* The data:
┌────────

/-- The place of a physical address: a local offset below 2^36, or (node + 1) × 2^36 + offset. None: node 0x3_FFFE
(R22, R23, R202). -/
def placeOf (s : State) (node off : Nat) : Option Nat :=
  if node = 0x3FFFE then none
  else if node = 0x3FFFF ∨ node = ownNode s then some off
  else some ((node + 1) * 2 ^ 36 + off)

/-- A place is on this device. -/
def isLocal (place : Nat) : Bool := place < 2 ^ 36

/-- Node and offset of a remote place. -/
def placeNode (place : Nat) : Nat := place / 2 ^ 36 - 1
def placeOff (place : Nat) : Nat := place % 2 ^ 36

/-- A machine-level address (04 R79): bits [53:36] zero name this device, bits [63:54]
are ignored (log 14); the type follows from the target. -/
def machineAddr (s : State) (a : Word) : Option XAddr :=
  let node := a.toNat / 2 ^ 36 % 2 ^ 18
  let off := a.toNat % 2 ^ 36
  match placeOf s (if node = 0 then 0x3FFFF else node) off with
  | none => none
  | some p =>
    if isLocal p then
      (match target s p with
       | .reg => some ⟨p, .deviceStrict⟩
       | .hole => if 0xE00000000 ≤ off ∧ off < 0xE07000000 then some ⟨p, .deviceStrict⟩ else some ⟨p, .normalWb⟩
       | _ => some ⟨p, .normalWb⟩)
    else some ⟨p, .remoteNc⟩

/-! ### Mirrored regions -/

/-- Values of MR_STAT.ROLE. -/
def rStale : Nat := 0
def rStandby : Nat := 1
def rInSync : Nat := 2
def rPrimary : Nat := 3
def rConflict : Nat := 4
def rCarried : Nat := 5

def mrRole (s : State) : Nat := s.fl F.MR_STAT_ROLE 0
def mrOn (s : State) : Bool := s.fb F.MR_CFG_EN 0

/-- The valid regions: first line and number of lines. -/
def mrRegions (s : State) : List (Nat × Nat) :=
  (List.range 8).filterMap fun r =>
    if s.fb F.MR_REGION_VALID r then some (s.fl F.MR_REGION_BASE r * 2 ^ 15, s.fl F.MR_REGION_SIZE r * 2 ^ 15) else none

/-- The line lies in a mirrored region. -/
def inMirror (s : State) (line : Nat) : Bool := (mrRegions s).any fun r => r.1 ≤ line && line < r.1 + r.2

/-- A write of a mirrored line by another than the mirror unit is refused: the device is not PRIMARY (15 R329). A primary
that has received HANDOVER_ACK is refused from the next tick on (R334). -/
def mirrorDenied (s : State) (line : Nat) : Bool :=
  mrOn s && mrRole s != rPrimary && s.mir.handover != 3 && inMirror s line

/-- An access to a mirrored line stalls: the journal is being undone (15 R335). -/
def mirrorStalls (s : State) (line : Nat) : Bool := s.fb F.MR_STAT_ROLLBACK 0 && inMirror s line

/-! ### What a target decides -/

/-- Local offset of the registers of Infuser `i`, and of its SRAM. -/
def infRegs (i : Fin 32) : Nat := 0xE02010000 + 0x1000 * i.val
def infSram (i : Fin 32) : Nat := 0xE02100000 + 0x10000 * i.val

def isDevice (t : RType) : Bool := t == .deviceStrict || t == .devicePosted
def isRemoteType (t : RType) : Bool := t == .remoteNc || t == .remoteWt

/-- The place is the processor's own: an Infuser's SRAM or image memory, an address of the Caddy above the local map. -/
def isPrivate (s : State) (p : Proc) (x : XAddr) : Bool :=
  match p with
  | .core _ => false
  | .infuser _ => x.rtype == .normalWb && target s x.place == .reg
  | .caddy => privBase ≤ x.place

/-- The part of its own memory that a processor cannot write: parameters and output image, the Caddy's ROM (log 36). -/
def ownReadOnly (p : Proc) (place : Nat) : Bool :=
  match p with
  | .infuser i => place < infRegs i + 0x800 && infRegs i ≤ place
  | _ => place < privBase + 0x20000

/-- A BUS_ERROR decided before the access: SIZE, TYPE, NO_TARGET (R28 to R30, R105, 15 R329). -/
def checkPlace (s : State) (p : Proc) (x : XAddr) (n access : Nat) : Option Nat :=
  let atomic := access == aAtomic
  let writes := access == aStore || atomic
  let uncommon := isDevice x.rtype || isRemoteType x.rtype
  if isPrivate s p x then
    (if writes && ownReadOnly p x.place then some beNoTarget else if atomic && isDevice x.rtype then some beType else none)
  else if !isLocal x.place then (if atomic then some beType else none)
  else
    match target s x.place with
    | .reg =>
      if n ≠ 4 && n ≠ 8 then some beSize
      else if isDevice x.rtype && !atomic then none
      else some beType
    | .hole => if atomic && uncommon then some beType else some beNoTarget
    | .rom => if atomic && uncommon then some beType else if writes then some beNoTarget else none
    | _ =>
      if atomic && uncommon then some beType
      else if writes && mirrorDenied s (x.place / 64) then some beType
      else none

/-! ### Tables and TLBs -/

/-- Region type of a TYPE field (09 R203). -/
def rtypeOf (n : Nat) : RType :=
  match n with
  | 0 => .normalWb
  | 1 => .normalWt
  | 2 => .normalNc
  | 3 => .mirroredWb
  | 4 => .deviceStrict
  | 5 => .devicePosted
  | 6 => .remoteNc
  | _ => .remoteWt

/-- An entry with V = 1 is malformed at `level` (R196, R197). -/
def malformed (e level : Nat) : Bool :=
  if bitAt e 1 then level == 3 || slice e 7 2 != 0 || slice e 63 36 != 0
  else level == 0 || (level == 2 && slice e 20 12 != 0) || (level == 1 && slice e 29 12 != 0)

/-- Bits of page offset of a leaf at a level: 30, 21 or 12. -/
def leafBits (level : Nat) : Nat := 39 - 9 * level

/-- The TLB entry of a leaf (R208). -/
def leafEntry (e level va : Nat) (part : BitVec 6) (asid : BitVec 16) : TlbEntry :=
  let b := leafBits level
  { vpage := va % 2 ^ 48 / 2 ^ b, bits := b, part := part, asid := asid, glob := bitAt e 6,
    out := slice e 53 12 * 4096, ring := BitVec.ofNat 2 (slice e 3 2), w := bitAt e 4, x := bitAt e 5,
    xeq := bitAt e 7, rtype := rtypeOf (slice e 56 54), ptag := BitVec.ofNat 6 (slice e 62 57), pany := bitAt e 63 }

/-- The entry maps the address and matches the partition and the address space (R208). -/
def tlbHit (va : Nat) (part : BitVec 6) (asid : BitVec 16) (t : TlbEntry) : Bool :=
  va % 2 ^ 48 / 2 ^ t.bits == t.vpage && t.part == part && (t.glob || t.asid == asid)

/-- Two entries overlap and match the same lookups (R209). -/
def tlbOverlap (a b : TlbEntry) : Bool :=
  let m := max a.bits b.bits
  a.vpage * 2 ^ a.bits / 2 ^ m == b.vpage * 2 ^ b.bits / 2 ^ m && a.part == b.part
    && (a.glob || b.glob || a.asid == b.asid)

/-- Fill a fully associative TLB of 48 entries, round-robin (R208, R209). DESIGN CHOICE (log 82): where a TLBI or an
overlap has freed entries, a fill takes a free one; a full TLB replaces its oldest fill. -/
def fillTlb1 (ts : List TlbEntry) (t : TlbEntry) : List TlbEntry :=
  let ts := ts.filter fun x => !tlbOverlap x t
  (if ts.length < 48 then ts else ts.drop 1) ++ [t]

/-- The set of the L2 TLB in which an entry lies: the size's index bits (R208). -/
def tlb2Set (t : TlbEntry) : Nat := t.vpage % 256

/-- Remove the first entry that satisfies `p`. -/
def dropFirst (p : TlbEntry → Bool) : List TlbEntry → List TlbEntry
  | [] => []
  | t :: ts => if p t then ts else t :: dropFirst p ts

/-- Fill the 8-way L2 TLB, round-robin in each set, a free way first (DESIGN CHOICE, log 82). -/
def fillTlb2 (ts : List TlbEntry) (t : TlbEntry) : List TlbEntry :=
  let ts := ts.filter fun x => !tlbOverlap x t
  let same := fun (x : TlbEntry) => tlb2Set x == tlb2Set t
  (if (ts.filter same).length < 8 then ts else dropFirst same ts) ++ [t]

/-- An 8-byte walk read at the cluster's L2 (R199): coherent with the caches, not with any store buffer; DRAM,
scratch SRAM or boot ROM only. A mirrored line that is being undone stalls it (15 R335). -/
def walkRead (s : State) (c : Fin 16) (part : Nat) (off : Nat) : Res Nat :=
  match target s off with
  | .reg => .fail beType s
  | .hole => .fail beNoTarget s
  | _ =>
    let line := off / 64
    let n := clusterOf c
    if mirrorStalls s line then .stall s
    else
    coreRequest s c part 4 8 off fun s =>
    let own := match dirtyL1 s line (clusterCores n) with
      | some x => some x.data
      | none => (find s (.l2 n) line).map (·.data)
    match own with
    | some d => .ok (cut d (off % 64) 8) (fillL2 s n (some part) line d false)
    | none =>
      match missGate s c line with
      | .fail e s => .fail e s
      | .stall s => .stall s
      | .ok _ s =>
        let s := l3Lookup (if cacheOn s (.l2 n) then countCore s 0x05 c else s) (some part) line
        match newestUsed s line with
        | some (d, s) => .ok (cut d (off % 64) 8) (fillL2 s n (some part) line d false)
        | none =>
          match memAdmit s 0 (some part) 0 (line * 64) 64 with
          | .ok _ s =>
            (match readLine s (some part) (line * 64) with
             | .ok d s => .ok (cut d (off % 64) 8) (fillL2 (l3Put s (some part) line d false) n (some part) line d false)
             | .fail e s => .fail e s
             | .stall s => .stall s)
          | .fail e s => .fail e s
          | .stall s => .stall s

└────────

* Exercise prompt:
Could you report all lines of the listing that hold "isLocal"?

* Written answer:
def isLocal (place : Nat) : Bool := place < 2 ^ 36
    if isLocal p then
  else if !isLocal x.place then (if atomic then some beType else none)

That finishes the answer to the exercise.